Стояла осень, конец сентября, и он понял, что забыл еще одну вещь за тридцать восемь лет тюрьмы — времена года. Они и в тюрьме приходили и уходили, но в эти тридцать восемь лет единственное его право на них было терпеть из-за них мучения; от жары и солнцепека летом, хотел он работать в самое пекло или нет, от дождей и ледяной слякоти зимой, хотелось ему выходить или нет. Но теперь времена года снова принадлежали ему: через неделю наступит октябрь, тут, в плоской приречной долине, особенно глядеть не на что, он и тридцать восемь лет назад смотрел на нее из окна вагона с неодобрением: одни голые стебли хлопка да свечи кипарисов. Но там, дома, в горах, вся земля будет золотой и алой от орешника, дубов и кленов, а сжатые поля затеплеют от шалфея и пятен пунцового чертополоха — за тридцать восемь лет он и это забыл.
И вдруг откуда-то из глубины памяти возникло дерево, одинокое дерево. Мать умерла, он не помнил ее, не помнил, сколько ему было лет, когда отец снова женился. Так что эта женщина не была ему родней, и она вечно об этом напоминала: воспитывает она его не из родственных чувств, не по обязанности и не потому, что он слабый и беспомощный и как-никак человек, а только потому, что она христианка. Но было в ней и что-то другое. Он сразу это почувствовал — в этой изможденной, измученной, неряшливой женщине, которую он всегда помнил либо с синяком под глазом, либо с грязной тряпкой, прижатой к тому месту, куда ее только что ударил муж. Но он всегда мог на нее надеяться, не на то, что она что-нибудь для него сделает, тут она была бессильна, но на ее постоянство, на то, что она всегда тут, всегда помнит о нем, прикрывает каким-то щитом, правда, никак его не защищавшим, а, наоборот, словно притягивавшим к нему и боль и горе. И все же она всегда была тут, слезливая, умученная, но постоянная.
Она все еще лежала в постели, утро уже прошло, и ей давным-давно пора было приняться за бесконечную возню, наполнявшую ее дни. Она никогда не болела, значит, муж избил ее на этот раз еще сильнее, чем обычно, и она лежала в кровати и говорила про еду, про требуху, про затхлую муку и патоку, — он считал, что все люди только это и едят, разве что поймают или подстрелят какую-нибудь дичь; как видно, удар на этот раз пришелся ей прямо по животу.
— Не могу я это есть, — ныла она, — мне бы чего-нибудь повкуснее, мяса беличьего кусочек.

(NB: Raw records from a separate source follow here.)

-- ==== Sys2Proof/Laws/Access.lean ====
section
/-!
SUPPORT. Accesses to memory: what translation may leave, and what loads, stores and atomics do once their addresses are found.
-/

namespace Sys2Proof.Machine


/-! ### Translation -/

/-- What a translation may leave: memory (page-table entries) and the caches of cores differ, nothing else. -/
def Near (s t : State) : Prop := ∃ mem cores, t = { s with mem := mem, cores := cores }

theorem Near.refl (s : State) : Near s s := ⟨s.mem, s.cores, rfl⟩

theorem Near.trans {a b c : State} (h : Near a b) (g : Near b c) : Near a c := by
  obtain ⟨m, r, rfl⟩ := h
  obtain ⟨m', r', rfl⟩ := g
  exact ⟨m', r', rfl⟩

theorem translate_near (s : State) (w : Who) (k : Access) (va n : Nat) : Near s (translate s w k va n).2 := by
  unfold translate
  split
  · exact Near.refl s
  · dsimp only
    split
    · split <;> exact ⟨_, _, rfl⟩
    · split
      · exact Near.refl s
      · exact Near.refl s
      · split
        · exact Near.refl s
        · split <;> exact ⟨_, _, rfl⟩

theorem fateOf_near (s : State) (w : Who) (k : Access) (va n : Nat) : Near s (fateOf s w k va n).2 := by
  have h := translate_near s w k va n
  unfold fateOf
  split <;> rename_i heq <;> rw [heq] at h
  · dsimp only at h ⊢
    split <;> exact h
  · exact h
  · exact h
  · exact h

theorem fates_near (s : State) (u : Nat) (uniform : Bool) (k : Access) (n : Nat) (xs : List Ea) : Near s (fates s u uniform k n xs).2 := by
  unfold fates
  suffices ∀ (acc : List (Ea × Fate)) (t : State), Near s t → Near s (xs.foldl (fun r x =>
      let w := (r.2.strand u).who r.2 (if uniform then none else some x.lane)
      let f := fateOf r.2 w k x.va n
      (r.1 ++ [(x, f.1)], f.2)) (acc, t)).2 from this [] s (Near.refl s)
  induction xs with
  | nil => exact fun _ _ h => h
  | cons x xs ih => exact fun acc t h => ih _ _ (h.trans (fateOf_near _ _ _ _ _))

/-! ### Completion from a base -/

/-- An instruction whose meaning completes normally after its translations. -/
theorem completes_from (i : Instr) (s : State) (u : Nat) (m : BitVec 32) (base : State) (w : Touch) (P : State → Prop) (body : Cx → State → Eff) (t1 : State)
    (h : Ready i s u m) (hx : exec i s = issue i s body) (ha : acting i s u m ≠ [])
    (hb : body (contextOf i s u m) (entered i s u m) = .ok t1)
    (hst : base.strand u = (entered i s u m).strand u)
    (hB : Body w base t1 u) (hbh : base.has u)
    (hP : P (complete t1 (contextOf i s u m) i.uses false 0)) : CompletesFrom base i s u m w P := by
  have hh : t1.has u := hB.has hbh
  have hem : (acting i s u m).isEmpty = false := by simpa using ha
  obtain ⟨_, hS, _⟩ := complete_spec t1 (contextOf i s u m) i.uses false 0 hh
  refine ⟨_, ?_, hP, ?_, fun j hj => ?_⟩
  · rw [hx, issue_ready i s u m body h, hb, hem]
    rfl
  · refine (hB.only.mono (x := w.of i) ⟨fun _ h => h, fun _ _ h => h, fun _ _ h => h, fun _ h => h, fun _ h => h, fun _ h => by simp [Touch.of, h],
      fun _ h => by simp [Touch.of, h], id, id, id⟩).trans ?_
    exact complete_only t1 (contextOf i s u m) i.uses false 0 (w.of i) hh (fun j hj => by simp [Touch.of, contextOf_pops i s u m j hj]) fun hB n hn => by
      have : isBoundary i.op i.uses = true := hB
      rcases hn with rfl | rfl | rfl <;> simp [Touch.of, closes, this]
  · have hlen : j < (t1.strand u).threads.length := by rw [hB.len, hst, h.agree.len]; exact hj
    refine (hS j).trans ?_
    refine (congrArg Thread.pc (movedOn_thread (t1.strand u) (contextOf i s u m) false j)).trans ?_
    have hmask : (contextOf i s u m).mask = m := rfl
    rw [hmask]
    by_cases hm : m.getLsbD j = true
    · rw [if_pos ⟨rfl, hlen, hm⟩, if_pos hm]
      rfl
    · rw [if_neg (fun hc => hm hc.2.2), if_neg hm]
      refine (hB.stay j).trans ?_
      rw [hst]
      exact h.quiet.stay j


/-! ### Loads -/

theorem Finds.near {i : Instr} {s : State} {u : Nat} {m : BitVec 32} {uniform : Bool} {k : Access} {n : Nat} {xs : List Ea} {base : State}
    {loc leaf : Nat → Nat} (h : Finds i s u m uniform k n xs base loc leaf) : Near (entered i s u m) base := by
  have := fates_near (entered i s u m) u uniform k n xs
  rw [h.2.2] at this
  exact this

theorem withHits_all (xs : List Ea) (loc leaf : Nat → Nat) (sub : Nat) (s : State) (absent : List Nat → State → Eff) (k : State → Eff) :
    withHits (xs.map fun x => (x, Fate.hit (.loc (loc x.thread)) (leaf x.thread))) sub s absent k = k s := by
  unfold withHits
  have : (xs.map fun x => (x, Fate.hit (.loc (loc x.thread)) (leaf x.thread))).find? (fun x => !x.2.isHit) = none := by
    rw [List.find?_eq_none]
    intro y hy
    obtain ⟨x, _, rfl⟩ := List.mem_map.1 hy
    simp [Fate.isHit]
  rw [this]

theorem settle_clean (s : State) (loc n : Nat) (h : s.raw = []) : s.settle loc n = s := by
  unfold State.settle
  rw [h]
  rfl

theorem settleHits_clean (s : State) (n : Nat) (fs : List (Ea × Fate)) (h : s.raw = []) : settleHits s n fs = s := by
  unfold settleHits
  induction fs with
  | nil => rfl
  | cons f fs ih =>
    rw [List.foldl_cons]
    split
    · rw [settle_clean _ _ _ h]; exact ih
    · exact ih
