protected theorem withHits {fs sub absent k} (habsent : ∀ a t, t.Canon → (absent a t).Canon)
    (hk : ∀ t, t.Canon → (k t).Canon) : (withHits fs sub s absent k).Canon := by
  unfold withHits
  split
  · exact h.permTrap
  · exact habsent _ _ h
  · exact hk _ h

protected theorem perform {ps} : (perform s ps).Canon := h.storeAll.noteSlots
protected theorem performUntagged {ps} : (performUntagged s ps).Canon := h.settleStore.store.upd.noteSlots

protected theorem hostFree {ls k} (hk : ∀ t, t.Canon → (k t).Canon) : (hostFree s ls k).Canon := by
  unfold hostFree
  split
  · exact hk _ h
  · exact h.snoop

protected theorem afterStores {u m k} (hk : ∀ t, t.Canon → (k t).Canon) : (afterStores s u m k).Canon := by
  unfold afterStores
  dsimp only
  split
  · exact h.commitPass
  · exact hk _ h.commitPass

protected theorem settleHits {n fs} : (settleHits s n fs).Canon := by
  unfold settleHits
  refine h.foldl fun _ _ ht => ?_
  split
  · exact ht.settle
  · exact ht

protected theorem loadTag {cx own uniform x r} : (loadTag s cx own uniform x r).2.Canon := by
  unfold loadTag
  split
  · exact h.resultTag
  · exact h

protected theorem askPeer {u rank pa type ops w} : (askPeer s u rank pa type ops w).Canon := by
  unfold askPeer
  dsimp only
  exact (h.newId.ite h.newId.sendPeer).modStrand

protected theorem overflow {cx} : (overflow s cx).Canon := by
  unfold overflow
  dsimp only
  exact h.discard.modStrand

protected theorem bufferStore {cx kind size sc lanes} : (bufferStore s cx kind size sc lanes).Canon := by
  unfold bufferStore
  dsimp only
  exact h.newId.modStrand

/-! ### Atomic operations -/

protected theorem rmw {loc n tag new} : (rmw s loc n tag new).s.Canon := by
  unfold rmw
  dsimp only
  split
  · exact h.settle
  · split
    · exact h.settle.perform
    · exact h.settle

protected theorem atomLane {k o cx x f} : (atomLane k o cx x f s).1.Canon := by
  unfold atomLane
  dsimp only
  split
  · exact h.rmw.loadTag.ite h.rmw.loadTag.writeD
  · exact h.askPeer
  · exact h

protected theorem atomAll {k o cx fs} : (atomAll k o cx fs s).Canon := by
  unfold atomAll
  split
  · exact h
  · split
    · exact h
    · exact h.hostFree fun _ ht => ht.foldlFst fun _ _ hw => hw.atomLane

protected theorem atomic {k o cx} : (atomic k o cx s).Canon := by
  unfold atomic
  dsimp only
  refine h.withAddrs fun _ ht => ht.fates.withHits (fun _ _ hw => hw.parkUnder) fun _ hw => ?_
  split
  · exact hw.release fun _ ht => ht.atomAll
  · exact hw.afterStores fun _ ht => ht.atomAll

protected theorem execFence {o} : NextCanon (execFence o s) := by
  unfold execFence
  refine h.issue fun _ _ ht => ?_
  split
  · exact ht.ok
  · exact ht.release fun _ ht => ht.ok

/-! ### Barriers -/

protected theorem barWrite {loc x} : (barWrite s loc x).Canon := h.performUntagged
protected theorem barWaiters {loc up} : (barWaiters s loc up).Canon := h.barWrite

protected theorem barObject {k b disp cx body} (hbody : ∀ a b t, t.Canon → (body a b t).Canon) :
    (barObject k b disp cx s body).Canon := by
  unfold barObject
  dsimp only
  refine h.withAddrs fun _ ht => ht.fates.withHits (fun _ _ hw => hw.parkUnder) fun _ hw => ?_
  split
  · exact hw
  · exact hbody _ _ _ hw

protected theorem askBarrier {cx slot pa op operand d words pred} :
    (askBarrier s cx slot pa op operand d words pred).Canon :=
  h.askPeer

protected theorem execBari {o} : NextCanon (execBari o s) := by
  unfold execBari
  refine h.issue fun _ _ ht => ht.barObject fun _ _ _ hw => ?_
  dsimp only
  split
  · exact hw
  · refine hw.afterStores fun _ ht => ?_
    split
    · exact ht
    · refine ht.hostFree fun _ ht => ?_
      split
      · exact ht.barWrite
      · exact ht.newId.sendPeer.modStrand
      · exact ht.ok

protected theorem execBarv {o} : NextCanon (execBarv o s) := by
  unfold execBarv
  refine h.issue fun _ _ ht => ht.barObject fun _ _ _ hw => hw.release fun _ hx => ?_
  split
  · exact hx
  · refine hx.hostFree fun _ ht => ?_
    dsimp only
    split
    · split
      · exact ht.barWrite
      · exact ht
      · exact ht.barWrite.writeU
    · split
      · exact ht
      · exact ht.askBarrier
    · exact ht.ok

protected theorem execBarw {o} : NextCanon (execBarw o s) := by
  unfold execBarw
  refine h.issue fun _ _ ht => ht.barObject fun _ _ _ hw => ?_
  dsimp only
  split
  · split
    · exact hw
    · split
      · exact hw.writeK
      · split
        · exact hw.writeK
        · split
          · exact hw
          · exact hw.hostFree fun _ ht => (ht.modStrand.ite ht).barWaiters
  · exact hw.askBarrier
  · exact hw.ok

protected theorem execTokw {o} : NextCanon (execTokw o s) := by
  unfold execTokw
  refine h.issue fun _ _ ht => ?_
  dsimp only
  split
  · exact ht
  · split
    · exact ht.ok
    · exact ht

protected theorem execTokp {o} : NextCanon (execTokp o s) := by
  unfold execTokp
  refine h.issue fun _ _ ht => ?_
  dsimp only
  split
  · exact ht
  · split
    · exact ht
    · split
      · exact ht.commitPass
      · exact ht.commitPass.passBobbin.ok

/-! ### Units of the engines -/

protected theorem rangeOf {w k va n} : (rangeOf s w k va n).2.Canon := by
  refine State.Canon.foldlSnd h fun r p hr => ?_
  have hf : (if 2 ^ 56 ≤ p.1 then (.bad .perm, r.2) else fateOf r.2 w k p.1 p.2 : Fate × State).2.Canon := by
    split
    · exact hr
    · exact hr.fateOf
  split
  · split <;> exact hf.snd ‹_›
  · exact hr

protected theorem settleParts {ps} : (settleParts s ps).Canon := h.foldl fun _ _ ht => ht.settle
protected theorem parkPage {core ctx page wr} : OptCanon (parkPage s core ctx page wr) := h.waitPages
protected theorem dropPeerBytes {u owner} : (dropPeerBytes s u owner).Canon := h.modStrand

protected theorem peerBytes {u owner rank pa n va} : (peerBytes s u owner rank pa n va).Canon := by
  unfold peerBytes
  dsimp only
  split
  · exact (h.foldl fun _ _ ht => ht.ite ht.newId.sendPeer.modStrand).dropPeerBytes
  · split <;> exact h.foldl fun _ _ ht => ht.ite ht.newId.sendPeer.modStrand

protected theorem gotAll {α β : Type} {f : α → State → Got β} {l : List α}
    (hf : ∀ a t, t.Canon → (f a t).Canon) : (gotAll f l s).Canon := by
  induction l generalizing s with
  | nil => exact h
  | cons a l ih => exact (hf a s h).bind fun b t ht => (ih ht).bind fun bs w hw => hw

protected theorem fetchCells {k u id va n} : (fetchCells k u id va n s).Canon := by
  unfold fetchCells
  dsimp only
  split
  · exact h.rangeOf.snd ‹_›
  · exact h.rangeOf.snd ‹_›
  · exact (h.rangeOf.snd ‹_›).settleParts
  · exact Got.Canon.bind (h.rangeOf.snd ‹_›).peerBytes fun _ _ ht => ht

protected theorem fetchRange {k u id va n} : (fetchRange k u id va n s).Canon :=
  Got.Canon.bind (h.gotAll fun _ _ ht => ht.fetchCells) fun _ _ ht => ht

protected theorem pushEntry {u j e} : (pushEntry s u j e).Canon := h.modStrand
protected theorem popEntry {u j} : (popEntry s u j).Canon := h.modStrand

/-! ### What an engine reads -/

protected theorem fetchWord {u va} : (fetchWord s u va).2.Canon := by
  unfold fetchWord
  split
  · exact h
  · split
    · exact (h.fateOf.snd ‹_›).settle
    · split
      · exact (h.fateOf.snd ‹_›).peerBytes.ok ‹_›
      · exact (h.fateOf.snd ‹_›).peerBytes.absent ‹_›
      · exact (h.fateOf.snd ‹_›).peerBytes.bad ‹_›
      · exact (h.fateOf.snd ‹_›).peerBytes.later ‹_›
    · exact h.fateOf.snd ‹_›
    · exact h.fateOf.snd ‹_›
    · exact h.fateOf.snd ‹_›

protected theorem fetchRest {u va k i} : (fetchRest s u va k i).2.Canon := by
  induction k generalizing s i with
  | zero => exact h
  | succ k ih => exact ih h.fetchWord

protected theorem fetchAt {u pc} : (fetchAt s u pc).2.Canon := by
  unfold fetchAt
  dsimp only
  split
  · exact (h.fetchWord.snd ‹_›).fetchRest
  · exact h.fetchWord

protected theorem earlyTrap {u m w cause sub addr} : (earlyTrap s u m w cause sub addr).Canon := h.takeTrap.stopRun

protected theorem rejectTrap {u m w r} : (rejectTrap s u m w r).Canon := by
  unfold rejectTrap
  split <;> exact h.earlyTrap

protected theorem parkFetch {u m ps} : (parkFetch s u m ps).Canon := by
  unfold parkFetch
  dsimp only
  split
  · exact (h.waitPages.some ‹_›).park
  · exact h.park

/-! ### Run cards -/

protected theorem setCards {part c} : (State.setCards s part c).Canon := h.upd
protected theorem rest {u mask pc} : (State.rest s u mask pc).Canon := h.setCards
protected theorem unspill {part} : (State.unspill s part).Canon := h.ite (h.setCards.foldl fun _ _ ht => ht.ite ht.rest)
protected theorem recard {u} : (State.recard s u).Canon := (h.setCards.foldl fun _ _ ht => ht.rest).unspill
protected theorem wakeIf {u f} : (State.wakeIf s u f).Canon := h.modStrand.recard.ite h
protected theorem wakeAll {mine f} : (State.wakeAll s mine f).Canon := h.foldl fun _ _ ht => ht.wakeIf

protected theorem endRun : (State.endRun s).Canon := by
  unfold State.endRun
  split
  · exact h
  · exact h.upd.setCards.foldl fun _ _ ht => ht.recard

/-! ### Copies -/

protected theorem slotTurn {ctx n id loc bytes} : (slotTurn s ctx n id loc bytes).2.Canon := by
  unfold slotTurn
  dsimp only
  split
  · split
    · exact h.modContext.putSlot
    · exact h.ite h.modContext
  · split
    · exact h.modContext.putSlot
    · exact h.ite h.modContext

protected theorem modCopy {core id f} : (modCopy s core id f).Canon := h.upd
protected theorem dropCopy {core id} : (dropCopy s core id).Canon := h.upd

protected theorem barrierDone {c} : OptCanon (barrierDone s c) := by
  unfold barrierDone
  dsimp only
  split
  · exact h
  · split
    · exact (h.fateOf.snd ‹_›).barWrite
    · exact (h.fateOf.snd ‹_›).askBarrier
    · trivial
    · exact h.fateOf.snd ‹_›

protected theorem endCopy {core c f} : (endCopy s core c f).Canon := by
  unfold endCopy
  split
  · split
    · exact (h.parkPage.some ‹_›).modCopy
    · exact h
  · dsimp only
    split
    · exact (h.barrierDone.some ‹_›).dropCopy.modStrand
    · exact (h.barrierDone.some ‹_›).dropCopy

protected theorem parkCopy {core c page wr} : (parkCopy s core c page wr).Canon := by
  unfold parkCopy
  split
  · exact (h.parkPage.some ‹_›).modCopy
  · exact h

protected theorem stopCopy {core c f va} : (stopCopy s core c f va).Canon := h.endCopy
protected theorem movePoison {cs loc} : (movePoison s cs loc).Canon := h.ite (h.foldl fun _ _ ht => ht.poisonUnit)
protected theorem copyWrite {w c host cs loc} : (copyWrite s w c host cs loc).Canon := h.perform.movePoison.upd

protected theorem copySend {c rank pa bs} : (copySend s c rank pa bs).Canon := by
  unfold copySend
  dsimp only
  exact h.newId.sendPeer.modStrand

protected theorem advanceCopy {core c n} : (advanceCopy s core c n).Canon := h.dropPeerBytes.modCopy

protected theorem onSource {core c n both k} (hk : ∀ a t, t.Canon → (k a t).Canon) :
    (onSource s core c n both k).Canon := by
  unfold onSource
  split
  · exact (h.fetchRange.absent ‹_›).parkCopy
  · exact (h.fetchRange.bad ‹_›).stopCopy
  · exact h.fetchRange.later ‹_›
  · exact hk _ _ (h.fetchRange.ok ‹_›)

protected theorem copySlot {core c ctx n loc} : (copySlot s core c ctx n loc).Canon := by
  unfold copySlot
  refine h.onSource fun _ _ ht => ?_
  split
  · exact (ht.slotTurn.snd ‹_›).advanceCopy
  · exact (ht.slotTurn.snd ‹_›).modCopy

protected theorem copyInto {w core c host cs d} : (copyInto s w core c host cs d).Canon := by
  unfold copyInto
  dsimp only
  split
  · exact h.copySend.advanceCopy
  · split
    · exact h
    · split
      · exact h.snoop
      · split
        · exact h.endCopy
        · split
          · exact h.copySlot
          · exact h.copyWrite.advanceCopy
  · exact h

protected theorem copySector {core c} : (copySector s core c).Canon := by
  unfold copySector
  dsimp only
  split
  · exact h.stopCopy
  · refine h.onSource fun _ _ ht => ?_
    split
    · exact (ht.rangeOf.snd ‹_›).parkCopy
    · exact (ht.rangeOf.snd ‹_›).stopCopy
    · exact (ht.rangeOf.snd ‹_›).copyInto

protected theorem dstParts {w va n} : (dstParts w va n s).Canon := by
  unfold dstParts
  refine h.gotAll fun _ _ ht => ?_
  split <;> exact ht.rangeOf.snd ‹_›

protected theorem copyFromEntry {core c} : (copyFromEntry s core c).Canon := by
  unfold copyFromEntry
  dsimp only
  split
  · exact h
  · split
    · exact (h.dstParts.absent ‹_›).parkCopy
    · exact (h.dstParts.bad ‹_›).stopCopy
    · exact h.dstParts.later ‹_›
    · split
      · exact h.dstParts.ok ‹_›
      · refine (h.dstParts.ok ‹_›).snoop.ite ?_
        refine ((h.dstParts.ok ‹_›).foldlFst fun _ _ ht => ?_).popEntry.perform.advanceCopy
        split
        · exact ht.copySend
        · exact ht
        · exact ht

protected theorem copyToEntry {core c} : (copyToEntry s core c).Canon := by
  unfold copyToEntry
  dsimp only
  split
  · exact h
  · exact h.onSource fun _ _ ht => ht.pushEntry.advanceCopy

protected theorem copySteps {core id fuel} : (copySteps core id fuel s).Canon := by
  induction fuel generalizing s with
  | zero => exact h
  | succ fuel ih =>
    unfold copySteps
    split
    · exact h
    · split
      · exact h.endCopy
      · extract_lets t
        have ht : t.Canon := by
          unfold t
          split
          · exact h.copySector
          · exact h.copyFromEntry
          · exact h.copyToEntry
        split
        · exact ht
        · exact ht.ite (ih ht)

protected theorem copyRun {core id} : (copyRun s core id).Canon := by
  unfold copyRun
  split
  · exact h
  · exact h.copySteps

Он понял: вот почему вспомнилось дерево. Тогда ему пришлось украсть ружье, — отец избил бы его до полусмерти, если бы узнал, — потом тащить тяжелую, больше него самого двустволку, до леса, к тому дереву, к ореху, прятаться за ним, скорчившись, и в сонном великолепии октябрьского дня ждать, пока не появится маленький зверек. И тут он стал дрожать (у него был один-единственный патрон) — и это он тоже вспомнил: невероятное усилие, с которым он старался поднять тяжелую двустволку, задыхаясь, бормоча в приклад: «Господи, дай, господи, дай!» — в толчок отдачи, в запах черного пороха — и вот уже можно было бросить двустволку и подбежать и поднять еще теплое пушистое тельце, а руки у него так дрожали и тряслись, что он еле-еле удержал его. И у нее руки тоже тряслись, когда она гладила тушку.
— Сейчас мы ее обдерем, поджарим, — говорила она, — сейчас мы ее вместе скушаем!
Тот огромный орех, конечно, давно погиб, его раскололи на дрова, на ободья или на доски много лет назад, может, и места того нет, где он стоял, — все выкорчевали, — может, так они думали, те, что срубили, уничтожили дерево. Но он-то видел его иначе: непорушенным в памяти и нерушимым, нетронутым и неприкасаемым в золоте и пышности октября. «Да, вот так оно и есть, — думал он, — не к месту какому тянет человека, может, этого места уже и нет, и не надо. А тянет человека тоска к тому, про что он вспоминает».
Вдруг он вытянул шею, выглянул в окошко:
— Как похоже на… — И сразу замолчал. Нет, он теперь на свободе, пусть хоть весь свет узнает, где он провел тридцать восемь лет. — …на Парчмен, — договорил он.
— Ага, — сказал шофер, — тут лагерь.
— Что? — спросил он.
— Лагерь военнопленных, которые с войны.
— С какой войны?
— Да где же ты был последние пять лет, папаша? — сказал шофер. — Проспал?
— Я далеко был, — сказал он. — Помню, была какая-то война с испанцами, — я тогда был мальчишкой, потом с немцами. А с кем они сейчас дрались?
— Со всеми. — Шофер крепко выругался. — С немцами, с японцами, даже с Конгрессом дрались. А потом струсили. Дали бы они нам побить русских, и все было бы в порядке. А они только фрицев и япошек побили, а потом решили всех задушить до смерти деньгами.
Он подумал: «Да, деньги». Потом сказал:
— Если бы у тебя было двадцать пять долларов, а ты нашел бы еще тридцать восемь, сколько же это выходит?
— Чего? — спросил шофер. — Да я бы и не остановил машину, чтобы подобрать тридцать восемь долларов. На черта ты меня спрашиваешь? Может, у тебя есть эти шестьдесят три доллара, а ты не знаешь, куда их девать?
«Шестьдесят три, — подумал он. — Вот, значит, сколько мне лет. Он подумал спокойно, мирно: Какая уж справедливость, я об этом никогда не просил, только чтоб было по-честному, и все».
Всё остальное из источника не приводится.